Type I tumors (low-grade serous, mucinous, endometrioid, and clear cell) occurring in the ovary are less aggressive and are therefore more easly diagnosed at an early stage because they tend to grow slowly. Type II tumors (high-grade serous carcinomas (HGSC), undiffer-entiated carcinomas, and carcinosarcomas) may originate from the tubal and/or ovarian surface epithelium, and are more aggressive [4,5,6].

The absence of proper screening and diagnostic procedures to detect OC at an early stage as well as the rapid spread of disease through the peritoneal surface are leading factors in the OC lethality [7, 8]. Nowadays, there is a lack of an accurate protocol to identify high-risk patients.

Therefore, identifying tools for accurate screening and early diagnosis and prognosis of OC represents a currently unmet clinical need.

In addition, the role of ultrasound (US) in OC is evolving. US is a cheap, non-invasive and well-recognized image modality for diagnosis and evaluation of OC [9].

The International Ovarian Tumor Analysis (IOTA) group established a standardized lexicon that includes all appropriate descriptors and definitions of the sonographic appearance characteristic of normal ovaries and ovarian lesions. To simplify the sonographer’s assessment in differentiating benign from malignant adnexal masses, they also developed the Simple Rules classification system and the Assessment of Different Neoplasia in the Adnexa (ADNEX) model [10,11,12,13,14,15,16]. The Society of Radiologists in Ultrasound consensus statement [17, 18] and the Gynecologic Imaging Reporting and Data System, also known as GI-RADS [19], are other proposed systems for the characterization and management of ovarian masses (OM) [20].

In 2018, the Ovarian-Adnexal Reporting and Data System (O-RADS) created a risk stratification classification for consistent follow-up and management in clinical practice [21].

But quickly, a simple description of the tumor and of its extension may not be sufficient. The application of precision medicine could help answering a question about early response to treatment, best timing for surgery, prognosis or molecularly targeted drug.

Machine Learning

In a growing number of social and clinical scenarios, machine learning (ML) is emerging as a promising tool for the implementation of complex multi-parametric decision-making algorithms [22, 23]. In that sense, a ML approach is a potential gamechanger [24]. In fact, in addition to detecting linear patterns in analyzed data, it can unravel complex non-linear relationships between patient attributes that cannot be solved by traditional statistical methods, merging them to produce a prediction or a probability for a given outcome [22, 25, 26].
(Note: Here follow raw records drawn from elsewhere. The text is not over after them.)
-- ==== Sys2Proof/Machine/Alu.lean ====
section
/-! DEFINITION. LOAD, AND, OR, XOR, ADD, ADDCY, SUB, SUBCY, COMPARE, TEST (spec/40_alu.md). None of the twenty can fault
(rule R123). Each reads its operands from the state before the step and always writes both flags (rule R122). -/

namespace Sys2Proof.Machine

/-- An ALU instruction that writes its result back (R122): `x[X]`, Z, C, then the sequential advance. -/
def aluWrite (op : AluOp) (x : Reg) (src : Src) (s : State) : Result :=
  let out := alu op (s.readReg x) (src.value s) s.c
  .next ((s.writeReg x out.result).setFlags out.zero out.carry).advance

/-- COMPARE and TEST: the result is discarded, the flags are written (R122). -/
def aluDiscard (op : AluOp) (x : Reg) (src : Src) (s : State) : Result :=
  let out := alu op (s.readReg x) (src.value s) s.c
  .next (s.setFlags out.zero out.carry).advance

/-- `LOAD sX, kk` (40_alu R101). -/
def execLoadImm (x : Reg) (k : Byte) (s : State) : Result :=
  aluWrite .load x (.imm k) s

/-- `LOAD sX, sY` (40_alu R102). -/
def execLoadReg (x : Reg) (y : Reg) (s : State) : Result :=
  aluWrite .load x (.reg y) s

/-- `AND sX, kk` (40_alu R103). -/
def execAndImm (x : Reg) (k : Byte) (s : State) : Result :=
  aluWrite .and x (.imm k) s

/-- `AND sX, sY` (40_alu R104). -/
def execAndReg (x : Reg) (y : Reg) (s : State) : Result :=
  aluWrite .and x (.reg y) s

/-- `OR sX, kk` (40_alu R105). -/
def execOrImm (x : Reg) (k : Byte) (s : State) : Result :=
  aluWrite .or x (.imm k) s

/-- `OR sX, sY` (40_alu R106). -/
def execOrReg (x : Reg) (y : Reg) (s : State) : Result :=
  aluWrite .or x (.reg y) s

/-- `XOR sX, kk` (40_alu R107). -/
def execXorImm (x : Reg) (k : Byte) (s : State) : Result :=
  aluWrite .xor x (.imm k) s

/-- `XOR sX, sY` (40_alu R108). -/
def execXorReg (x : Reg) (y : Reg) (s : State) : Result :=
  aluWrite .xor x (.reg y) s

/-- `ADD sX, kk` (40_alu R109). -/
def execAddImm (x : Reg) (k : Byte) (s : State) : Result :=
  aluWrite .add x (.imm k) s

/-- `ADD sX, sY` (40_alu R110). -/
def execAddReg (x : Reg) (y : Reg) (s : State) : Result :=
  aluWrite .add x (.reg y) s

/-- `ADDCY sX, kk` (40_alu R111). -/
def execAddcyImm (x : Reg) (k : Byte) (s : State) : Result :=
  aluWrite .addcy x (.imm k) s

/-- `ADDCY sX, sY` (40_alu R112). -/
def execAddcyReg (x : Reg) (y : Reg) (s : State) : Result :=
  aluWrite .addcy x (.reg y) s

/-- `SUB sX, kk` (40_alu R113). -/
def execSubImm (x : Reg) (k : Byte) (s : State) : Result :=
  aluWrite .sub x (.imm k) s

/-- `SUB sX, sY` (40_alu R114). -/
def execSubReg (x : Reg) (y : Reg) (s : State) : Result :=
  aluWrite .sub x (.reg y) s

/-- `SUBCY sX, kk` (40_alu R115). -/
def execSubcyImm (x : Reg) (k : Byte) (s : State) : Result :=
  aluWrite .subcy x (.imm k) s

/-- `SUBCY sX, sY` (40_alu R116). -/
def execSubcyReg (x : Reg) (y : Reg) (s : State) : Result :=
  aluWrite .subcy x (.reg y) s

/-- `COMPARE sX, kk` (40_alu R117). -/
def execCompareImm (x : Reg) (k : Byte) (s : State) : Result :=
  aluDiscard .compare x (.imm k) s

/-- `COMPARE sX, sY` (40_alu R118). -/
def execCompareReg (x : Reg) (y : Reg) (s : State) : Result :=
  aluDiscard .compare x (.reg y) s

/-- `TEST sX, kk` (40_alu R119). -/
def execTestImm (x : Reg) (k : Byte) (s : State) : Result :=
  aluDiscard .test x (.imm k) s

/-- `TEST sX, sY` (40_alu R120). -/
def execTestReg (x : Reg) (y : Reg) (s : State) : Result :=
  aluDiscard .test x (.reg y) s

end Sys2Proof.Machine
end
ML is a step toward precision medicine, leading to improved patient profiling and personalized treatment. Supervised ML algorithms have been shown to be effective in predicting treatment responses and disease progression in patients affected with heterogeneous diseases [27, 28].

Regarding OC, despite the standardization of features that can support the discrimination of ovarian masses into benign and malignant, there is the lack of accurate predictive modeling based on US examination for PFS.

Materials and methods

In this retrospective observational study, we analyzed consecutive patients with EOC who were followed in a tertiary center from 2018 to 2019.

Demographic features (age), clinical characteristics (parity, menopause, CA-125 value, genetic mutation state, treatment) were collected as well as information about surgery (surgical procedures, residual tumor) and post-surgery histopathology (histotypes, grading, FIGO stage). Additionally, we recorded data about transvaginal and/or transabdominal US examinations according to IOTA classification (unilateral lesion, side, largest diameter of lesion, type of tumor, echogenicity of cyst fluid in tumors, color score, diameter of largest solid component, shadows, ascites, carcinosis, subjective assessment).

Our study aimed to realized a tool to predict 12 month PFS in patients with OC based on a ML algorithm applied to gynecological ultrasound assessment.

In total, the original database included n. 64 patients and n. 22 variables.

Appropriate feature selection was used to determine an attribute core set (see Supplementary Materials for further details).

This study followed STARD guidelines [29] and the TRIPOD statement [30].

The ML algorithms were aimed at forecasting PFS at 12 month follow-up.

Student’s t test for paired samples or Wilcoxon matched-pair signed-rank test were used as appropriate to identify difference between continuous variables between different observation periods. McNemar’s test was used to identify the difference among dummy variables between.

The attribute core set used to train the algorithms was determined using a recursive feature elimination (RFE) wrapper based on a decision tree algorithm with extreme gradient boosting (XGBoost) [31]; in brief, this algorithm automatically selects from all the recorded attributes (n. 23) the best number of features on their importance for the given outcome predictions (PFS at 12 months). Feature selection can counteract overfitting problems and improve classification performance. RFE method is one of the commonly used feature selection methods for small samples problems [32,33,34] (For further details about RFE see Supplementary Materials).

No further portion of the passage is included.